At this point, you know that if root logged in on a different day (day number or month name differs), then it has been logged on for longer than MAXMINUTES minutes. Only if the date matches, is there any need to check. To check the number of minutes during the same day, we only need to manipulate the timestamp a bit.
So, let's continue:
Code:
# List of users who have been logged in for too long.
users=""
# List of users we consider. Use empty list for all users.
userlist="root"
# Parse 'last' output:
while read user tty wkday month day time still logged in from ; do
# Still logged in?
[ "$still" = "still" ] || continue
[ "$logged" = "logged" ] || continue
[ "$in" = "in" ] || continue
# Different month? Different day?
if [ "$month" != "$currmonth" ] || [ "$day" != "$currday" ]; then
# Logged in for longer than allowed.
users="$users $user"
continue
fi
# Calculate the time after midnight in minutes.
timepart=(${time//[:.]/ })
hour="1${timepart[0]}"
min="1${timepart[1]}"
minutes=$(( currminutes - hour * 60 - min + 6100 ))
# Logged in for too long?
if (( minutes > MAXMINUTES )); then
users="$users $user"
continue
fi
done < <( last -ai $userlist 2>/dev/null || last -a $userlist 2>/dev/null)
users="${users## }"
if [ -n "$users" ]; then
#
# $users have been logged in for too long.
#
echo "Logged for too long: $users"
fi
This one has a few additional tricks. If last -ai fails, it automatically tries last -a instead.

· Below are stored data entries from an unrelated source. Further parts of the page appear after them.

-- ==== Sys2Proof/Laws/KeepOps.lean ====
section
/-! SUPPORT. Canonical memories are kept by every operation of the machine: the shared operations, boundaries of a burst, safe entry, the mailbox and
the write codes. One lemma for each operation, named after it. -/

set_option maxRecDepth 4000

namespace Sys2Proof.Machine

/-! ## Ops -/

theorem Dev.put_keeps {m : Dev} (f : Fld) (v : Nat) (hk : m.canonical) : (Dev.put m f v).canonical := by
  unfold Dev.put
  repeat first
    | with_reducible first | assumption | apply Dev.setReg_keeps

theorem Dev.count_keeps {m : Dev} (f : Fld) (n : Nat) (hk : m.canonical) : (Dev.count m f n).canonical := by
  unfold Dev.count
  repeat first
    | with_reducible first | assumption | apply Dev.put_keeps

theorem Dev.bump_keeps {m : Dev} (f : Fld) (hk : m.canonical) : (Dev.bump m f).canonical := by
  unfold Dev.bump
  repeat first
    | with_reducible first | assumption | apply Dev.put_keeps

theorem Dev.setPair_keeps {m : Dev} (lo : Nat) (hi : Nat) (v : Nat) (hk : m.canonical) : (Dev.setPair m lo hi v).canonical := by
  unfold Dev.setPair
  repeat first
    | with_reducible first | assumption | apply Dev.setReg_keeps

theorem Dev.takeDeck_keeps {m : Dev} (off : Nat) (hk : m.canonical) : (Dev.takeDeck m off).canonical := by
  unfold Dev.takeDeck
  repeat first
    | with_reducible first | assumption | apply Dev.keep_mk

theorem Dev.setForce_keeps {m : Dev} (off : Nat) (v : Nat) (hk : m.canonical) : (Dev.setForce m off v).canonical := by
  unfold Dev.setForce
  repeat first
    | with_reducible first | assumption | apply Dev.keep_mk

theorem Dev.takeForce_keeps {m : Dev} (off : Nat) (hk : m.canonical) : (Dev.takeForce m off).canonical := by
  unfold Dev.takeForce
  repeat first
    | with_reducible first | assumption | apply Dev.setForce_keeps

theorem Dev.forceDeck_keeps {m : Dev} (off : Nat) (hk : m.canonical) : (Dev.forceDeck m off).canonical := by
  unfold Dev.forceDeck
  repeat first
    | with_reducible first | assumption | apply Dev.setForce_keeps

theorem Dev.setMem_keeps {m : Dev} (a : Nat) (n : Nat) (v : Nat) (hk : m.canonical) : (Dev.setMem m a n v).canonical := by
  unfold Dev.setMem
  repeat first
    | with_reducible first | assumption | apply Dev.setBytes_keeps

theorem Dev.setFlip_keeps {m : Dev} (e : Nat) (a : Nat) (v : Nat) (hk : m.canonical) : (Dev.setFlip m e a v).canonical := by
  unfold Dev.setFlip
  repeat first
    | with_reducible first | assumption | apply Dev.keep_mk

theorem Dev.setBsn_keeps {m : Dev} (b : Nat) (x : BasinX) (hk : m.canonical) : (Dev.setBsn m b x).canonical := by
  unfold Dev.setBsn
  repeat first
    | with_reducible first | assumption | apply Dev.keep_mk

theorem Dev.setPin_keeps {m : Dev} (p : Nat) (x : PinX) (hk : m.canonical) : (Dev.setPin m p x).canonical := by
  unfold Dev.setPin
  repeat first
    | with_reducible first | assumption | apply Dev.keep_mk

theorem Dev.setSeq_keeps {m : Dev} (q : Nat) (x : SeqX) (hk : m.canonical) : (Dev.setSeq m q x).canonical := by
  unfold Dev.setSeq
  repeat first
    | with_reducible first | assumption | apply Dev.keep_mk

theorem Dev.setTone_keeps {m : Dev} (b : Nat) (c : Nat) (x : ToneX) (hk : m.canonical) : (Dev.setTone m b c x).canonical := by
  unfold Dev.setTone
  repeat first
    | with_reducible first | assumption | apply Dev.keep_mk

theorem Dev.setDelta_keeps {m : Dev} (t : Nat) (x : DeltaX) (hk : m.canonical) : (Dev.setDelta m t x).canonical := by
  unfold Dev.setDelta
  repeat first
    | with_reducible first | assumption | apply Dev.keep_mk

theorem Dev.setLink_keeps {m : Dev} (l : Nat) (x : LinkX) (hk : m.canonical) : (Dev.setLink m l x).canonical := by
  unfold Dev.setLink
  repeat first
    | with_reducible first | assumption | apply Dev.keep_mk

theorem Dev.setAdc_keeps {m : Dev} (k : Nat) (x : AdcX) (hk : m.canonical) : (Dev.setAdc m k x).canonical := by
  unfold Dev.setAdc
  repeat first
    | with_reducible first | assumption | apply Dev.keep_mk

theorem Dev.setPadc_keeps {m : Dev} (p : Nat) (x : PAdcX) (hk : m.canonical) : (Dev.setPadc m p x).canonical := by
  unfold Dev.setPadc
  repeat first
    | with_reducible first | assumption | apply Dev.keep_mk

theorem Dev.draw_keeps {m : Dev} (hk : m.canonical) : (Dev.draw m).canonical := by
  unfold Dev.draw
  repeat first
    | with_reducible first | assumption | apply Dev.keep_mk

theorem Dev.modLev_keeps {m : Dev} (f : LevX → LevX) (hk : m.canonical) : (Dev.modLev m f).canonical := by
  unfold Dev.modLev
  repeat first
    | with_reducible first | assumption | apply Dev.keep_mk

Just please remember that like I initially stated, this does not apply the MAXMINUTES limit consistently: before and after midnight, MAXMINUTES is effectively doubled. Whether that is acceptable to you I cannot say. It is certainly possible to calculate the number of minutes between two dates and times, but in my opinion, your HP-UNIX environment is too restricted to do it, unless you switch to Perl or some other full-featured programming language. Personally, I do not like to be confined to proprietary environments like your HP-UNIX, so I'm afraid I won't be of much help you with that. (To me, it's like being told that hammers are not allowed, use this frozen banana instead.)